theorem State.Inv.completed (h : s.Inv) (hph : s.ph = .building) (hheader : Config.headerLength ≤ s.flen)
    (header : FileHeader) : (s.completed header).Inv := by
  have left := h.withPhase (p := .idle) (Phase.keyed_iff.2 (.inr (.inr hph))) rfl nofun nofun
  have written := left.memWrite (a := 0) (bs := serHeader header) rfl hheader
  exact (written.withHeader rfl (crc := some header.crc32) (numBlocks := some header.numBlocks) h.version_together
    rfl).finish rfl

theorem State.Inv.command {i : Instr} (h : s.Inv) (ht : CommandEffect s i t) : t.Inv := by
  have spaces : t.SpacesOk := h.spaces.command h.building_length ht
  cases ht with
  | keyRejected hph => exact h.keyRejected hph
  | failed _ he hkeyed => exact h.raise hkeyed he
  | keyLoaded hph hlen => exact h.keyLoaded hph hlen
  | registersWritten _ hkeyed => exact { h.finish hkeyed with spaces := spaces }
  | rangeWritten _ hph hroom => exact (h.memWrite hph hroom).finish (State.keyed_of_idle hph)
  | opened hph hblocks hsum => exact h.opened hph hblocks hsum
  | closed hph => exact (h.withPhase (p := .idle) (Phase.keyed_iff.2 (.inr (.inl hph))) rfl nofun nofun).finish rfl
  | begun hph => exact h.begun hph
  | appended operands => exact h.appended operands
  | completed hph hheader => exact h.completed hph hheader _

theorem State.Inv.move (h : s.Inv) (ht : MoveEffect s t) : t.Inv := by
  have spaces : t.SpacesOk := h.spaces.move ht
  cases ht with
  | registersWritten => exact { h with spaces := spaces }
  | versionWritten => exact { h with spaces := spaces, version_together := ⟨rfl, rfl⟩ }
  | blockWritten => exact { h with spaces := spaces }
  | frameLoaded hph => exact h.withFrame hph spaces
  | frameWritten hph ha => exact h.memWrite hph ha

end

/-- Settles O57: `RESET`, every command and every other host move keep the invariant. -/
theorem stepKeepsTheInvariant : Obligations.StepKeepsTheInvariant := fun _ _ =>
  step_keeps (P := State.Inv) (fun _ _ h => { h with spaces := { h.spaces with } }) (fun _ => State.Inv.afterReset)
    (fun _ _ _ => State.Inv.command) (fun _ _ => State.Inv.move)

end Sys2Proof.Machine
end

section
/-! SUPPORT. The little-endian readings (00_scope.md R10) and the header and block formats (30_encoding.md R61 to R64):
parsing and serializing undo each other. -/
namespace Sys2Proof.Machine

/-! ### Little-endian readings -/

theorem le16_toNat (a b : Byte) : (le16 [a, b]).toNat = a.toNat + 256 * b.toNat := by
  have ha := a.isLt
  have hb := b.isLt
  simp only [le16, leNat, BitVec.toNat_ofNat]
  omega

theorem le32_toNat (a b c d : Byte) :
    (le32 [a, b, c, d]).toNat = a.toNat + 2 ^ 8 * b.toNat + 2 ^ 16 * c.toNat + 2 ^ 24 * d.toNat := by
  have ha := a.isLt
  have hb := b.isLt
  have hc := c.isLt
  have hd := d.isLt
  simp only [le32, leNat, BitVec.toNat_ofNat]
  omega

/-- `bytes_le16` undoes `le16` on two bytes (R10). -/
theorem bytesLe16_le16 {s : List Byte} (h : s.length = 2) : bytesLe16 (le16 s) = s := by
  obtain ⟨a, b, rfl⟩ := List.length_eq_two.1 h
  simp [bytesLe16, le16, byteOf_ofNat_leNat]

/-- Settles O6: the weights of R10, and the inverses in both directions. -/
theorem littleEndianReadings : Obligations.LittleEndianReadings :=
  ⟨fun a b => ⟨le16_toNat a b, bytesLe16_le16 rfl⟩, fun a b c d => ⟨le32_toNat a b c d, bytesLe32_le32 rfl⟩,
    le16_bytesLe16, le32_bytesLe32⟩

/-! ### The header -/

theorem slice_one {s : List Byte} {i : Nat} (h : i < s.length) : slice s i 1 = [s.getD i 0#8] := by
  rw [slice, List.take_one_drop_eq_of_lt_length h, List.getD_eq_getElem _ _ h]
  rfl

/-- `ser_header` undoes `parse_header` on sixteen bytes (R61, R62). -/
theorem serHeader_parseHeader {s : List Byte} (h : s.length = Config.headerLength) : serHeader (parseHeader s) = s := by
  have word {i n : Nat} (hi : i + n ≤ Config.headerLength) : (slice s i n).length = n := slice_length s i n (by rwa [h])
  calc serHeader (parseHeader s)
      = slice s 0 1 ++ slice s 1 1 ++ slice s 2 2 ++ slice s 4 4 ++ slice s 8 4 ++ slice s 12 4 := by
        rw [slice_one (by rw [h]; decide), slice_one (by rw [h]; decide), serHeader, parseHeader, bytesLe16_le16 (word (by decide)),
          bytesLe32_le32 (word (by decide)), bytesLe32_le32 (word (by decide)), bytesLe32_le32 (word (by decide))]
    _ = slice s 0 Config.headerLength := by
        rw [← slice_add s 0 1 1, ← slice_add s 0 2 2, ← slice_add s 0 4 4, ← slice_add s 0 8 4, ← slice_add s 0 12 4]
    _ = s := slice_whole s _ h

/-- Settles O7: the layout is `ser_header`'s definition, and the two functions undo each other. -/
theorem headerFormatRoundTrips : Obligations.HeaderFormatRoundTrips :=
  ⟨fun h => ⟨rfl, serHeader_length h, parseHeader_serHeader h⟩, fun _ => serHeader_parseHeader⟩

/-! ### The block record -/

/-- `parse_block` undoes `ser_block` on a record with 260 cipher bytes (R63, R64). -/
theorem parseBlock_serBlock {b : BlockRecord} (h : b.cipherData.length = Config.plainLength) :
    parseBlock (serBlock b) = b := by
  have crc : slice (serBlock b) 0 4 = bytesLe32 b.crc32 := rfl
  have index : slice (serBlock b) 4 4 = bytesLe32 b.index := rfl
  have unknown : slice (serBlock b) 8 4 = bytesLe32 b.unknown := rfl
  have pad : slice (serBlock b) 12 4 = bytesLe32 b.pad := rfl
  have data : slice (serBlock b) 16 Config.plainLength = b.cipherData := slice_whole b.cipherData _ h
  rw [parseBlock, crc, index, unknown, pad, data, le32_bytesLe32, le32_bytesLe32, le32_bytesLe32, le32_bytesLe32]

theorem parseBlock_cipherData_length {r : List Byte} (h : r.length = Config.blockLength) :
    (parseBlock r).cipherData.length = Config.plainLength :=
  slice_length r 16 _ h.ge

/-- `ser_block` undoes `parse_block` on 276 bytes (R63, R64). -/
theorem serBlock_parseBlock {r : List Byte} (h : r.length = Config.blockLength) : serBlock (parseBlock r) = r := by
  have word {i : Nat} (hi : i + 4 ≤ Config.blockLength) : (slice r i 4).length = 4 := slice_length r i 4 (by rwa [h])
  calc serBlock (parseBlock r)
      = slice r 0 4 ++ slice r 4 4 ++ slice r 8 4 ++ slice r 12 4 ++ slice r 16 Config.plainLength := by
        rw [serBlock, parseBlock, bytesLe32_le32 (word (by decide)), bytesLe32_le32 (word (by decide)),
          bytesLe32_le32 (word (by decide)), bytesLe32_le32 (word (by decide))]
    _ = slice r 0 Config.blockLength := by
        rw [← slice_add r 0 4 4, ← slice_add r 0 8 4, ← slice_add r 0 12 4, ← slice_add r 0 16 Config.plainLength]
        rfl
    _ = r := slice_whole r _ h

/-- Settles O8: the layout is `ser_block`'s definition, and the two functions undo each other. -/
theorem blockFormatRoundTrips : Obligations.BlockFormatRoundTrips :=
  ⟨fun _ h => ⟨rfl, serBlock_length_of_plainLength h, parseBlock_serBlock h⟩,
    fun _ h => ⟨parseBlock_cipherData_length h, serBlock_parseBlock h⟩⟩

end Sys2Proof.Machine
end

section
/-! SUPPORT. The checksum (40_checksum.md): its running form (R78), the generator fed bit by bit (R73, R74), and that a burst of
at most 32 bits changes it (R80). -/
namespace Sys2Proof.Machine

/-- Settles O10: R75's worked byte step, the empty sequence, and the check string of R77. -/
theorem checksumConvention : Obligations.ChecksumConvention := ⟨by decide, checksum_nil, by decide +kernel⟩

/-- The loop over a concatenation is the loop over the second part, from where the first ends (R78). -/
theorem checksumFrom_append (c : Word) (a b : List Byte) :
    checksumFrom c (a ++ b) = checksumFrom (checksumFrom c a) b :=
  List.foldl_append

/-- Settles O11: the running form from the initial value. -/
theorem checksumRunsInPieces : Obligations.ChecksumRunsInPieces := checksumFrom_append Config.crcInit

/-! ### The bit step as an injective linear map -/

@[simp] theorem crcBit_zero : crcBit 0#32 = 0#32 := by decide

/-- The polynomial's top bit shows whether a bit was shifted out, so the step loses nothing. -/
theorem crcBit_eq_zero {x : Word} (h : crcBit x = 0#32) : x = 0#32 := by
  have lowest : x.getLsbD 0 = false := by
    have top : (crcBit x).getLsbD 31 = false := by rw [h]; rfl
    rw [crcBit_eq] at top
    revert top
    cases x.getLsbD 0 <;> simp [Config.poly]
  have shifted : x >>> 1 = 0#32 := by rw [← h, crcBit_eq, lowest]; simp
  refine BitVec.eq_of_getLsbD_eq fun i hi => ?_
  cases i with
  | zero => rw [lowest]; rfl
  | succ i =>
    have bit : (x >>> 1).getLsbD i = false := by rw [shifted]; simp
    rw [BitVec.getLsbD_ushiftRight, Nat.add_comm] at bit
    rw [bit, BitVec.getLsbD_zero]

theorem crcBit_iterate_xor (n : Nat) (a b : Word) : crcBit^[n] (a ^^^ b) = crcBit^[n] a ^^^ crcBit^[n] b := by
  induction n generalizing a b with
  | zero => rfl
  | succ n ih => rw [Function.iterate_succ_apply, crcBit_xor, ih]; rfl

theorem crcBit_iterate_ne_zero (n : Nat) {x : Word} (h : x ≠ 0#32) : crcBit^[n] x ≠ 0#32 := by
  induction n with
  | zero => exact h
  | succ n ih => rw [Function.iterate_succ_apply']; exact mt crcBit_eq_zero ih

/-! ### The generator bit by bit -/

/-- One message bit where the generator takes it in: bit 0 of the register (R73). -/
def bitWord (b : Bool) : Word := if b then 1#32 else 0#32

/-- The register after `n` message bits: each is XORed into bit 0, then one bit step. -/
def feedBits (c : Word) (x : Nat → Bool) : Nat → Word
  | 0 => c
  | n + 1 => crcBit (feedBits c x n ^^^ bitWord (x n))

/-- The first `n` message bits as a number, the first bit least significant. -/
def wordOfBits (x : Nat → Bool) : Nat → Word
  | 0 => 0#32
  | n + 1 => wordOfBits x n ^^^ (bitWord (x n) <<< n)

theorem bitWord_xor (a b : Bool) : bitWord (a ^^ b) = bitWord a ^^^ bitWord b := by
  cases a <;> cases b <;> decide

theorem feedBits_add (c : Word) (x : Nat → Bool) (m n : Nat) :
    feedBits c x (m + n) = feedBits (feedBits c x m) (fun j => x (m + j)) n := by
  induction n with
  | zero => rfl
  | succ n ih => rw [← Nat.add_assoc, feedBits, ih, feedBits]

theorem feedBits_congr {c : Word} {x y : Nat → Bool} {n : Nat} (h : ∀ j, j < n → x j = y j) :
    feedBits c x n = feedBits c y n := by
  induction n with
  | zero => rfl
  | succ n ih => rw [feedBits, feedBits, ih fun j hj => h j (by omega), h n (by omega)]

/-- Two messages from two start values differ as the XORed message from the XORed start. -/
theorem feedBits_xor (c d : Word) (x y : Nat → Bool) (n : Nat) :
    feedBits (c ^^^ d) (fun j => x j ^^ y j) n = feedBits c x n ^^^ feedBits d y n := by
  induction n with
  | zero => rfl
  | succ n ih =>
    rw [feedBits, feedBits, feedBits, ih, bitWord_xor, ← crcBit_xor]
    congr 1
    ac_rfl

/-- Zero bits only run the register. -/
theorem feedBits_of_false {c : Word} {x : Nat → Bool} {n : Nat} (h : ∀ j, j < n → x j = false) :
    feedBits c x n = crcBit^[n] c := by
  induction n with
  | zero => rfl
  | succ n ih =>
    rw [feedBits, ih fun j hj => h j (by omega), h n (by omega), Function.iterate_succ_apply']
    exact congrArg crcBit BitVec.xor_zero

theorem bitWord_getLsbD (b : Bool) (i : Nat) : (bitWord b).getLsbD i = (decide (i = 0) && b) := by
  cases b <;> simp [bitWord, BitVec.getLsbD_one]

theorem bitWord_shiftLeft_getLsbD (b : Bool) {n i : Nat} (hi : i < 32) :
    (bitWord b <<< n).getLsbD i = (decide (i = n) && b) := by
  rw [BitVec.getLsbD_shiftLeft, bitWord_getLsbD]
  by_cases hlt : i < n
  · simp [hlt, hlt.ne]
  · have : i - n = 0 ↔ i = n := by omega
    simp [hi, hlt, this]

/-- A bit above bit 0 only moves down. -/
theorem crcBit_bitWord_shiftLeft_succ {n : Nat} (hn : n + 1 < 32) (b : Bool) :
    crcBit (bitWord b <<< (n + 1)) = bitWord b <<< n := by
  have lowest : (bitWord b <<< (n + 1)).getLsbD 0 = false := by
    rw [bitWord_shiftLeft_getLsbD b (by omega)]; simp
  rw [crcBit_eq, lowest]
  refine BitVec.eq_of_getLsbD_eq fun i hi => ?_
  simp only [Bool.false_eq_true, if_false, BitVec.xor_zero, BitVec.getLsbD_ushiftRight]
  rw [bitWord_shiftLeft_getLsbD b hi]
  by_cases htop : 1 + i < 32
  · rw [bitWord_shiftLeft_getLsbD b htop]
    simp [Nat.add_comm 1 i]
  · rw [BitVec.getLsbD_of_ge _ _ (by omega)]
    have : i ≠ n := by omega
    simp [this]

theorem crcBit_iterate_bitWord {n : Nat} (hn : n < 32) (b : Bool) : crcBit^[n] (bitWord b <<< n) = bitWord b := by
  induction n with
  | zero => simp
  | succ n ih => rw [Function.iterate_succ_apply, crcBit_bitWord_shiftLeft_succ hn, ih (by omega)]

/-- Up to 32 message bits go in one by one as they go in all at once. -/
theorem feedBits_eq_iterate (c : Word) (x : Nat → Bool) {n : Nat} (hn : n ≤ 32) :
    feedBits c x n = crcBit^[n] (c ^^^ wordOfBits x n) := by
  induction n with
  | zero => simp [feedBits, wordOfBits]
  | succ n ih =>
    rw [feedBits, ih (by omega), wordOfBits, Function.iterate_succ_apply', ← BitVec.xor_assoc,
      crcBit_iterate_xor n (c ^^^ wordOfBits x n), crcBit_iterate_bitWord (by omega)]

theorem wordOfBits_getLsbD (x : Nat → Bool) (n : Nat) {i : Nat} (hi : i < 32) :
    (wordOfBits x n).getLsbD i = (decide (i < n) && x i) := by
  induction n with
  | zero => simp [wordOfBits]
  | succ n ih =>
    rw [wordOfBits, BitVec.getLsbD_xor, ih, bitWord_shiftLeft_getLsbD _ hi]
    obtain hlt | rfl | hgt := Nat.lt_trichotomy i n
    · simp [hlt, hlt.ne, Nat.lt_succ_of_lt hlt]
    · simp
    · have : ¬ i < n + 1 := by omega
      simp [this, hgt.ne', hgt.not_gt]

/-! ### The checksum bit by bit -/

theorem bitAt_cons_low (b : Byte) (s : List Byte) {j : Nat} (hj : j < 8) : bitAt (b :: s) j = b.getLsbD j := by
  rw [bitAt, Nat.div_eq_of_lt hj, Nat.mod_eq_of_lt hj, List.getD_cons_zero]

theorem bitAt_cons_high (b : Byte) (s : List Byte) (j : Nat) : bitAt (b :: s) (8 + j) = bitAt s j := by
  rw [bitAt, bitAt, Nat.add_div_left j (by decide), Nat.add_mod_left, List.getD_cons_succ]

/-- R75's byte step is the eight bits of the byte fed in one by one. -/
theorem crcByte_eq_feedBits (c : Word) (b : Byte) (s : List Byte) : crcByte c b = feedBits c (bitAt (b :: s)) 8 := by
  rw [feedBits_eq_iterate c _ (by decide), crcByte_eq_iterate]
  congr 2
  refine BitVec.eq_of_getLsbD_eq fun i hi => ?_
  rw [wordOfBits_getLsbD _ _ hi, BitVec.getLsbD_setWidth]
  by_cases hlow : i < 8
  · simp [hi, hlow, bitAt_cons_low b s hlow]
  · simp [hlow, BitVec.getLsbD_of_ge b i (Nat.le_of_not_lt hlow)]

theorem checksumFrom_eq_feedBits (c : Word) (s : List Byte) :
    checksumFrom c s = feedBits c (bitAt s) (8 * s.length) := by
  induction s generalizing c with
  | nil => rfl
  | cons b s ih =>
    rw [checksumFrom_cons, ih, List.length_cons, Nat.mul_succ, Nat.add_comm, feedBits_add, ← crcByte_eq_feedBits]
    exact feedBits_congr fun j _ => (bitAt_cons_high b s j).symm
# # # # #
## [Work required]
In the records above, the lines containing the string "SUPPORT" should be counted; give only the total.

## [Reply]
2